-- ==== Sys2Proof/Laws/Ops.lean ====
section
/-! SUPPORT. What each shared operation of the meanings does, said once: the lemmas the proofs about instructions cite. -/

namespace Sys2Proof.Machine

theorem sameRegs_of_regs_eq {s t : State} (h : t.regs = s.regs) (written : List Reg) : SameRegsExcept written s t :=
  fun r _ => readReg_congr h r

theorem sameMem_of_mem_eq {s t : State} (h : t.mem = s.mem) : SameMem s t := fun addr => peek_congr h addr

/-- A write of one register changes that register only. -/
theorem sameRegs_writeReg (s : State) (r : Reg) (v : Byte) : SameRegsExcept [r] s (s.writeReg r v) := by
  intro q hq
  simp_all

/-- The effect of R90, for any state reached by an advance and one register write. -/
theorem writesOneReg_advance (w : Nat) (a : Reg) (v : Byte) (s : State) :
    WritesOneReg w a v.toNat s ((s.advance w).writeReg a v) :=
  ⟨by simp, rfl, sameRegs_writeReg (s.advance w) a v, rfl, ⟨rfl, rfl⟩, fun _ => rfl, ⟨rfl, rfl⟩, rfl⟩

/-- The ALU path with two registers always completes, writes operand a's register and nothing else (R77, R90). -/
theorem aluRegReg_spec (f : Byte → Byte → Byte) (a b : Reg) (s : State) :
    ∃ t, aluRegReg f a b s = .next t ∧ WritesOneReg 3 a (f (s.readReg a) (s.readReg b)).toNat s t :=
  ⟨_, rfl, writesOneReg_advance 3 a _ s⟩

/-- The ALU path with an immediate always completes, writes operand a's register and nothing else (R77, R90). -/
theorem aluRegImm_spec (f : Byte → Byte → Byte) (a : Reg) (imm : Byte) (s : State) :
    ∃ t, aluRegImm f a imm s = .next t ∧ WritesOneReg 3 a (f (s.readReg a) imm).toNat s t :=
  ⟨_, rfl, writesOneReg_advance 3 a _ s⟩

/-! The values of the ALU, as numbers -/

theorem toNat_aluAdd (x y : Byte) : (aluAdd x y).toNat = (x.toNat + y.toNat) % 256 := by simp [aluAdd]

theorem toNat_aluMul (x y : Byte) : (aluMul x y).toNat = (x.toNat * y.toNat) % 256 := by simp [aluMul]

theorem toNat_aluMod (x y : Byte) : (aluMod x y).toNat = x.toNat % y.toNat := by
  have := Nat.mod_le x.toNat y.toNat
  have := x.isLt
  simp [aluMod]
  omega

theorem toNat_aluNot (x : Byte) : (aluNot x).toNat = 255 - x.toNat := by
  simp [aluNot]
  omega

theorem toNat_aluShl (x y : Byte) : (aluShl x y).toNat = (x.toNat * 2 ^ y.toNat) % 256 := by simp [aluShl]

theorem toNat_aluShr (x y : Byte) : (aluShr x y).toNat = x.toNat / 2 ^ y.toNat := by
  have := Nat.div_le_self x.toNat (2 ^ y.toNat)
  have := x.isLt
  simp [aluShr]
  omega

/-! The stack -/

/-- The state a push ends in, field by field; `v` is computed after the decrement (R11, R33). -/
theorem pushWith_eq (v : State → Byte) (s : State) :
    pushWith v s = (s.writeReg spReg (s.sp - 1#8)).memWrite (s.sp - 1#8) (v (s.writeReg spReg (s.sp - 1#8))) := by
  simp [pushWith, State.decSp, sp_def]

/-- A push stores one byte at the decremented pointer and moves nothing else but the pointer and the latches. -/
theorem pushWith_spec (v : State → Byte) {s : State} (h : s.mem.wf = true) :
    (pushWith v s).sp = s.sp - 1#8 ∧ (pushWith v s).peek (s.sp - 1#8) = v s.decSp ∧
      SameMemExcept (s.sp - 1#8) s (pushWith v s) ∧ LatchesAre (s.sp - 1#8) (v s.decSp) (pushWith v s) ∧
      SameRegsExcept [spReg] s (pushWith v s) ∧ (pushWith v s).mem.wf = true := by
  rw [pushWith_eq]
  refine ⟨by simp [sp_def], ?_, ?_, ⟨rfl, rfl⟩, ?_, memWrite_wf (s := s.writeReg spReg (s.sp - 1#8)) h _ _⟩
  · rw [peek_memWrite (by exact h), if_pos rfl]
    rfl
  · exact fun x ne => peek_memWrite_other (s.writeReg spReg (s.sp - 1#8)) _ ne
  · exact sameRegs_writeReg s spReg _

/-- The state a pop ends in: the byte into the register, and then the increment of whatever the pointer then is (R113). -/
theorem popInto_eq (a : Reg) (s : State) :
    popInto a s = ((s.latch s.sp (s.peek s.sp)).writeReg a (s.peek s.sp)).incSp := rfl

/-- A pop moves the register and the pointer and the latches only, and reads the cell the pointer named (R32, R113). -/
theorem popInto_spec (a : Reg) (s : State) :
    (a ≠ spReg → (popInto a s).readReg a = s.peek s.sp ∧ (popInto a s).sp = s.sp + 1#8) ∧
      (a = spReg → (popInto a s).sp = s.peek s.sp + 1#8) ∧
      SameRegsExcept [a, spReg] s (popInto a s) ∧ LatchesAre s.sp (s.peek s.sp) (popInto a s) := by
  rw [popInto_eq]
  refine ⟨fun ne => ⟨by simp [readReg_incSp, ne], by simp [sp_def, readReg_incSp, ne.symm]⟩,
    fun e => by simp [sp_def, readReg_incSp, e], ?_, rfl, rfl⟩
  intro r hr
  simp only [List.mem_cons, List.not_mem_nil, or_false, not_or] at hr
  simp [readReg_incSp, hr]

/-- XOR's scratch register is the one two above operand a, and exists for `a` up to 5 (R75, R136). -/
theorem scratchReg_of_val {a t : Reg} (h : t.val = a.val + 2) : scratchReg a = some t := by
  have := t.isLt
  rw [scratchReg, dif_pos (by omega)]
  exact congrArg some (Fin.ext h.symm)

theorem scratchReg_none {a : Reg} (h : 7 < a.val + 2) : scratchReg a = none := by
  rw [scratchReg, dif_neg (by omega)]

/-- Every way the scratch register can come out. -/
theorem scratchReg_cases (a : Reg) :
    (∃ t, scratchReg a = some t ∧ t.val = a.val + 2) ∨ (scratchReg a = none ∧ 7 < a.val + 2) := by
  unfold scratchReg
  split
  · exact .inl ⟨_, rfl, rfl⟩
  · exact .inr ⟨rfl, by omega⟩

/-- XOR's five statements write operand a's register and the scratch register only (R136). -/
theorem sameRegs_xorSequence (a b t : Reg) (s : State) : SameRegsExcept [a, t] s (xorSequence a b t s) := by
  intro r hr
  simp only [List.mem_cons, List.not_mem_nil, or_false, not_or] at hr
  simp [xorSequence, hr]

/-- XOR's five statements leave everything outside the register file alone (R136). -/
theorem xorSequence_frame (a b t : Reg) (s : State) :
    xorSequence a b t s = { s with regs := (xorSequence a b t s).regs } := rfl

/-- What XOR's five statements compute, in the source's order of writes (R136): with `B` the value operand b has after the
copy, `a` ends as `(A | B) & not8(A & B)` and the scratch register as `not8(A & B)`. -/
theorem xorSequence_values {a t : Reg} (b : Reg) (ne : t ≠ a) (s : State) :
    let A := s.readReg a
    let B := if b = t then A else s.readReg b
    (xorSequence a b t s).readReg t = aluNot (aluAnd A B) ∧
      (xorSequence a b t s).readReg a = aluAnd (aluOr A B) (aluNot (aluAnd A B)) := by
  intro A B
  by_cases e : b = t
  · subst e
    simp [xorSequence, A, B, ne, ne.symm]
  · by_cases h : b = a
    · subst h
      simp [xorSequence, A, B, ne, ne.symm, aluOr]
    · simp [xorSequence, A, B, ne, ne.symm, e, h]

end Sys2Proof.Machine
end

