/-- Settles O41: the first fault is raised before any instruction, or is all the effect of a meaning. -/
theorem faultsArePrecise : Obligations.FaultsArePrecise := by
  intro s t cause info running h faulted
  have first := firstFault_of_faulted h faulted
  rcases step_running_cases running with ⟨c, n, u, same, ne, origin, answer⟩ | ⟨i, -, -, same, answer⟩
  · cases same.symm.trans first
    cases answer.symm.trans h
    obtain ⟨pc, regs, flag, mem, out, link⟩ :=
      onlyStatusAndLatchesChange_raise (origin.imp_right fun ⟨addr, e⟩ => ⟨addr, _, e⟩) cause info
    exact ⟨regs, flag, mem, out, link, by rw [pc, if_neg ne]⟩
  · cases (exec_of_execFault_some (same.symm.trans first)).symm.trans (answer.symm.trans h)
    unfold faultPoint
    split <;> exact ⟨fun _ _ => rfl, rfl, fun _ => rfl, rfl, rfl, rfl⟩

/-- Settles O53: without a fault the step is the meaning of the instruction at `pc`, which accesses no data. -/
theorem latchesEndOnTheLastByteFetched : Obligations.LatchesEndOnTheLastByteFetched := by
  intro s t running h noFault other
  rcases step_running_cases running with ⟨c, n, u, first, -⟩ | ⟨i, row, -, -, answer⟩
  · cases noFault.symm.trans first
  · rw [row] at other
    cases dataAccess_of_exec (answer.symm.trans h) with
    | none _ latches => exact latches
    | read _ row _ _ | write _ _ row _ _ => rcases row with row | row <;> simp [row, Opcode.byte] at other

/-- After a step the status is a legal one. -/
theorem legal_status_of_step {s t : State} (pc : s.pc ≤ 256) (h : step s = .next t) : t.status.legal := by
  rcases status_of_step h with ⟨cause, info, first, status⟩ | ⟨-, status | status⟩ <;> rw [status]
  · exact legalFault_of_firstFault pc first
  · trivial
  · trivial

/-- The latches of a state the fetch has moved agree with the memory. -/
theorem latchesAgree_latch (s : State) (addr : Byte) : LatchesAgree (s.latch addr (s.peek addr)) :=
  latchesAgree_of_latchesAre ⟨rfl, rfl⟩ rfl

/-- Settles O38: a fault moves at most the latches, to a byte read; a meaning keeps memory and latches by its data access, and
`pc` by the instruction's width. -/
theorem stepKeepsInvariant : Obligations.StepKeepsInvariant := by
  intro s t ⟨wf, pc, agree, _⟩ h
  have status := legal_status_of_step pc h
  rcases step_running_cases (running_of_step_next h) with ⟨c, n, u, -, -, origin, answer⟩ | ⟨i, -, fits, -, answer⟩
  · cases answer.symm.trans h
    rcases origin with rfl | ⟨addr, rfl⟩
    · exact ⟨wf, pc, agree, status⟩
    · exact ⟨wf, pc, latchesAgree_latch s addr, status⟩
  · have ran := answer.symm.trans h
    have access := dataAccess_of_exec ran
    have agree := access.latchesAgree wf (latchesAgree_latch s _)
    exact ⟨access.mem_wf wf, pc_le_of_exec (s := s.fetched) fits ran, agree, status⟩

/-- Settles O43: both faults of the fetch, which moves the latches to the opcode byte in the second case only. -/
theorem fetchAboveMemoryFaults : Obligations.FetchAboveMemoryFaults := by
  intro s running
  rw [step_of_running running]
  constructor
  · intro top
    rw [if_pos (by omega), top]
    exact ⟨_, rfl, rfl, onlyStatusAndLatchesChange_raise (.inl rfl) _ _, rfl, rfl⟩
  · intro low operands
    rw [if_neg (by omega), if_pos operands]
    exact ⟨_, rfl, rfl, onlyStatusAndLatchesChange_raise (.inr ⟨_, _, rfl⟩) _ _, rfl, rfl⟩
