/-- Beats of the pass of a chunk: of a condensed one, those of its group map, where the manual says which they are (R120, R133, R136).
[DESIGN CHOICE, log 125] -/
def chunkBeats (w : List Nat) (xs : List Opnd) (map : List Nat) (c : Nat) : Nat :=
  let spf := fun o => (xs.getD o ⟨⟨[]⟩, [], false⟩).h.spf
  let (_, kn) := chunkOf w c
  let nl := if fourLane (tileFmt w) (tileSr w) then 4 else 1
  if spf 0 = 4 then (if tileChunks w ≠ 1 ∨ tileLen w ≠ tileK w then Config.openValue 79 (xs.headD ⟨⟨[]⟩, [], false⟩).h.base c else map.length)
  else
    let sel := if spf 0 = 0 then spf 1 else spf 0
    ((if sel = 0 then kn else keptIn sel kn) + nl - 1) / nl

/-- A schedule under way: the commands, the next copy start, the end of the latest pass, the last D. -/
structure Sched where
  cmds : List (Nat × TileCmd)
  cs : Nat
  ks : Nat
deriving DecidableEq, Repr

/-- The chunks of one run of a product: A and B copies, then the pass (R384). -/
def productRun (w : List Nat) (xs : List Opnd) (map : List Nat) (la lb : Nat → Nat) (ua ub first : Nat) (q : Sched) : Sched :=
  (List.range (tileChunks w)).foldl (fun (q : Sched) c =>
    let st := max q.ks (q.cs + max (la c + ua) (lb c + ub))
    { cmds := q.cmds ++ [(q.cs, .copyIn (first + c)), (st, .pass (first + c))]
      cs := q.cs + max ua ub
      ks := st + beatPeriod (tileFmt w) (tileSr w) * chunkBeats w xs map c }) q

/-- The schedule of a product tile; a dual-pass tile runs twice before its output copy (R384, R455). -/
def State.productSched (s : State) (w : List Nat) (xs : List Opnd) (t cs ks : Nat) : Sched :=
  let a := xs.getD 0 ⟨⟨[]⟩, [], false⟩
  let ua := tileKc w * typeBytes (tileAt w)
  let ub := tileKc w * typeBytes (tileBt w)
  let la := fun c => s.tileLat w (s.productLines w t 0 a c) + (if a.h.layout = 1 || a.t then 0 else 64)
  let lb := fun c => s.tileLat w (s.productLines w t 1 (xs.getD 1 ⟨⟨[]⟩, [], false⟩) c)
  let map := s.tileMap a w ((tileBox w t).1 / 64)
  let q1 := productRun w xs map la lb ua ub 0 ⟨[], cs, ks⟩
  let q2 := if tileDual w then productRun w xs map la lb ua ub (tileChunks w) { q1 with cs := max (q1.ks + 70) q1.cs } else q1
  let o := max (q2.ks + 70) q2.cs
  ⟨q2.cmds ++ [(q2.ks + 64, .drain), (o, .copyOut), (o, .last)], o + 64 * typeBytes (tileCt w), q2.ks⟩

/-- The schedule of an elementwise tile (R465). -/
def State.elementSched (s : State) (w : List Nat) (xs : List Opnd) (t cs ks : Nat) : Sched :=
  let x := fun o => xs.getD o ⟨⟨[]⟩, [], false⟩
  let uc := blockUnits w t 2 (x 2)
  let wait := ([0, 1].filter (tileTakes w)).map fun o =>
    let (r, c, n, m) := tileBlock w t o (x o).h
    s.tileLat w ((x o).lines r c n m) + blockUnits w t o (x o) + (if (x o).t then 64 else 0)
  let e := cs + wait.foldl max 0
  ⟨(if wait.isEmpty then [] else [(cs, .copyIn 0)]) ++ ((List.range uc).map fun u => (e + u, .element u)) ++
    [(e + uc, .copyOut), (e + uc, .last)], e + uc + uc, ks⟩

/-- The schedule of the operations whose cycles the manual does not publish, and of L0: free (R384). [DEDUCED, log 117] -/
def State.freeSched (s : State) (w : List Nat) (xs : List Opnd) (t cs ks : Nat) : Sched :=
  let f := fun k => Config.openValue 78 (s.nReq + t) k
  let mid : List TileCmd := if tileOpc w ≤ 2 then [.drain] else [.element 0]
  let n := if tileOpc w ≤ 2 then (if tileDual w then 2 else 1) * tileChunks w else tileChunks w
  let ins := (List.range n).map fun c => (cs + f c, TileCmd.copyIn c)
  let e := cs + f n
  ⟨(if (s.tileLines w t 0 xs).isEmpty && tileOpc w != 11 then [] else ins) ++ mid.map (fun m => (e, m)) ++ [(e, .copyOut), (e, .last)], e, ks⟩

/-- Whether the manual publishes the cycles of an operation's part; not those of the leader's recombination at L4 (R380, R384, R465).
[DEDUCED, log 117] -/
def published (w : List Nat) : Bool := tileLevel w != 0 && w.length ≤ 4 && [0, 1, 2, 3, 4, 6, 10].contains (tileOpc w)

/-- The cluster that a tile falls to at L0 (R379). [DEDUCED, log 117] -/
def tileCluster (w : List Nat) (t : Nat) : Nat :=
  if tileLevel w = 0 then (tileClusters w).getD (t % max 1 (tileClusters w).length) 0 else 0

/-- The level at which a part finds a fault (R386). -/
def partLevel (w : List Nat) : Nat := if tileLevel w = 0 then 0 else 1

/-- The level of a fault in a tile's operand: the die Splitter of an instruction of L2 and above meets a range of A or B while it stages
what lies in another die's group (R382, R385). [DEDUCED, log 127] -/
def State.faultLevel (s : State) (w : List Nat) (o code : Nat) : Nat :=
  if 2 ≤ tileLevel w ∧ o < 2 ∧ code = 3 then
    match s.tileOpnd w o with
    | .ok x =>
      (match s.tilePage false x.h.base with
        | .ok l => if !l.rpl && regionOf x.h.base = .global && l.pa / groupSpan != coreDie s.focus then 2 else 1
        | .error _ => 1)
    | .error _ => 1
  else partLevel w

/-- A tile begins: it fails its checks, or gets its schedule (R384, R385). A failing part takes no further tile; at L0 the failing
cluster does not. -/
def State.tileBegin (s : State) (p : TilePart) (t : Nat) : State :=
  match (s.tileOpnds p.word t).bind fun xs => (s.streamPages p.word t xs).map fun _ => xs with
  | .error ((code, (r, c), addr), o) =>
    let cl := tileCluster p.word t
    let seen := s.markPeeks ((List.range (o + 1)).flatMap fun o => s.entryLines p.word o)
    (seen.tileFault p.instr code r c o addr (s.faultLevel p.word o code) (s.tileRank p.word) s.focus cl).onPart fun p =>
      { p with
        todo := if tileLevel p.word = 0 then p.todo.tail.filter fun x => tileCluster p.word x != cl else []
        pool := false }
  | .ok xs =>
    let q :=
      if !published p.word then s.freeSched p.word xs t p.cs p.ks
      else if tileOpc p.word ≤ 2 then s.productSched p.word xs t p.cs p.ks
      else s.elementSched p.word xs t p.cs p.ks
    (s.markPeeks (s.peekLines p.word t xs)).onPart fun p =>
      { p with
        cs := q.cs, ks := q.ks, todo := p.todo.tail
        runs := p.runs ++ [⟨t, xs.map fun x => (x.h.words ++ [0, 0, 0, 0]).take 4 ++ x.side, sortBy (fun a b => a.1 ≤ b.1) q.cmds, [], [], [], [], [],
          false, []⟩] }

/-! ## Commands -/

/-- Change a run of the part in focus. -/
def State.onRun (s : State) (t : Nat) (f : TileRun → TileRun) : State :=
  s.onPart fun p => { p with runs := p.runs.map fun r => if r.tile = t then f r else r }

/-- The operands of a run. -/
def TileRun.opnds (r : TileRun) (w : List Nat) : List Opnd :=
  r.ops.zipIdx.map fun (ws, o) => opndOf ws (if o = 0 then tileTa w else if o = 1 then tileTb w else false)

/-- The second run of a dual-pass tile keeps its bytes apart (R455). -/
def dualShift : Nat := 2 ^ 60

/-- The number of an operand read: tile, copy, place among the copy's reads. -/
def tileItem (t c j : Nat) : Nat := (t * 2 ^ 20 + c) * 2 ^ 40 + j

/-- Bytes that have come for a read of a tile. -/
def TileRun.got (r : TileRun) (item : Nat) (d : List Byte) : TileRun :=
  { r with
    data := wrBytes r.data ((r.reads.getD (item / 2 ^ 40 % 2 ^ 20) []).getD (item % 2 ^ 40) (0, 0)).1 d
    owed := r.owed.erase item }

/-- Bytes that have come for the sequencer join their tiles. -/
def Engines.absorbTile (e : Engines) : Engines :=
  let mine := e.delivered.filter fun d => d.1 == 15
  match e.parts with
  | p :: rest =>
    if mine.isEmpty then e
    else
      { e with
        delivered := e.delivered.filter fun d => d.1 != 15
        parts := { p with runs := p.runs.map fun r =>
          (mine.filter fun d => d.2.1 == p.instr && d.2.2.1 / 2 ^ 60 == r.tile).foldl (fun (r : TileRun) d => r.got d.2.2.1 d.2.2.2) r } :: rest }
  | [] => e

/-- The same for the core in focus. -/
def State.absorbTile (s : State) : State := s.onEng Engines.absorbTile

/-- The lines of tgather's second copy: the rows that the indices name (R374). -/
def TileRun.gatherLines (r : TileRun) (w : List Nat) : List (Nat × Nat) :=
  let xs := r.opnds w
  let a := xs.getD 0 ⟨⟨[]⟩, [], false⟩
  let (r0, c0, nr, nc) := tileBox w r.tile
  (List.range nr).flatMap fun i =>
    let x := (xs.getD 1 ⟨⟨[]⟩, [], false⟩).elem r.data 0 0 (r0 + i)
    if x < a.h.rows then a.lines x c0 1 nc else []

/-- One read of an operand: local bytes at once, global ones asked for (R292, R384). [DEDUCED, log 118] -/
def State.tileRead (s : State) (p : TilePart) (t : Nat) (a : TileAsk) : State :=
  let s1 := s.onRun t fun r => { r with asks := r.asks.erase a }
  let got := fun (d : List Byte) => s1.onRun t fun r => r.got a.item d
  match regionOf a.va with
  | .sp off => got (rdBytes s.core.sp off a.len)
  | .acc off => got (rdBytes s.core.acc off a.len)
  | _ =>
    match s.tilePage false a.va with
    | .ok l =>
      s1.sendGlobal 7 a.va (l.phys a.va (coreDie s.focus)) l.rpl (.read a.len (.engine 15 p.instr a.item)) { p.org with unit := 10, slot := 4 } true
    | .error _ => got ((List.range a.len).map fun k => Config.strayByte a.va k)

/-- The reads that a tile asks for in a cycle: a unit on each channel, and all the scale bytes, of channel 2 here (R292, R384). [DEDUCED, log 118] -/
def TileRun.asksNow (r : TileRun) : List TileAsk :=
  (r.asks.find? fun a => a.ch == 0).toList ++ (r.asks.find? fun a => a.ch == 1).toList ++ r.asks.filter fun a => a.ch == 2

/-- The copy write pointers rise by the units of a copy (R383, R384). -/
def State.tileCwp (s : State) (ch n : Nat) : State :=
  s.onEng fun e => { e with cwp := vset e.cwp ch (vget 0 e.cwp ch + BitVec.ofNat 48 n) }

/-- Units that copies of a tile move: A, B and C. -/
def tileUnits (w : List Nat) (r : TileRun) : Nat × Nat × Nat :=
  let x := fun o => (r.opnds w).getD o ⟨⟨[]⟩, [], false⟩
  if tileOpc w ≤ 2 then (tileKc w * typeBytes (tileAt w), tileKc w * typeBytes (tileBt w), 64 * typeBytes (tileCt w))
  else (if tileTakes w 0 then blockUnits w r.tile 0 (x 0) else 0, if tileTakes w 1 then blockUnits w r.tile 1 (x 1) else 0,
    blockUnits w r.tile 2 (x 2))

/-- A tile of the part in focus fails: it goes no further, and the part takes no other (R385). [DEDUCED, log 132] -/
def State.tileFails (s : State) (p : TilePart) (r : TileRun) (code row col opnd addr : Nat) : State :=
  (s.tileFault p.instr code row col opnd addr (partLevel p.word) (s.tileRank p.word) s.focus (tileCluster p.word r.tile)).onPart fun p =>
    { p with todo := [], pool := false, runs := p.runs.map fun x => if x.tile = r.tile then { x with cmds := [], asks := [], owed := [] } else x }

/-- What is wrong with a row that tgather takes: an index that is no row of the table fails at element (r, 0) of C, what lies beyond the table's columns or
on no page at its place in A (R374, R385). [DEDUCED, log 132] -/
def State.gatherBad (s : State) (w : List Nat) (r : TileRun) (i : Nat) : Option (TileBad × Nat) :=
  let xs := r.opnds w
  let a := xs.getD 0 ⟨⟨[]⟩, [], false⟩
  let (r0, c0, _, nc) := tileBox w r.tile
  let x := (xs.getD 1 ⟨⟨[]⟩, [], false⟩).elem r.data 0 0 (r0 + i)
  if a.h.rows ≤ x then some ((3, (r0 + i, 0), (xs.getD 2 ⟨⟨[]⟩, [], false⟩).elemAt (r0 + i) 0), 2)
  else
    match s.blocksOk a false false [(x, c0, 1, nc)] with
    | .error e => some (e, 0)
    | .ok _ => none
□ □ □ □ □ □ □
Task to carry out
Retype only this portion of the data above: the line containing "a meaning. -/", the line containing "obtain ⟨pc, regs, flag, mem, out, link⟩", and all lines between them, exactly.

Output for this exercise
/-- Settles O41: the first fault is raised before any instruction, or is all the effect of a meaning. -/
theorem faultsArePrecise : Obligations.FaultsArePrecise := by
  intro s t cause info running h faulted
  have first := firstFault_of_faulted h faulted
  rcases step_running_cases running with ⟨c, n, u, same, ne, origin, answer⟩ | ⟨i, -, -, same, answer⟩
  · cases same.symm.trans first
    cases answer.symm.trans h
    obtain ⟨pc, regs, flag, mem, out, link⟩ :=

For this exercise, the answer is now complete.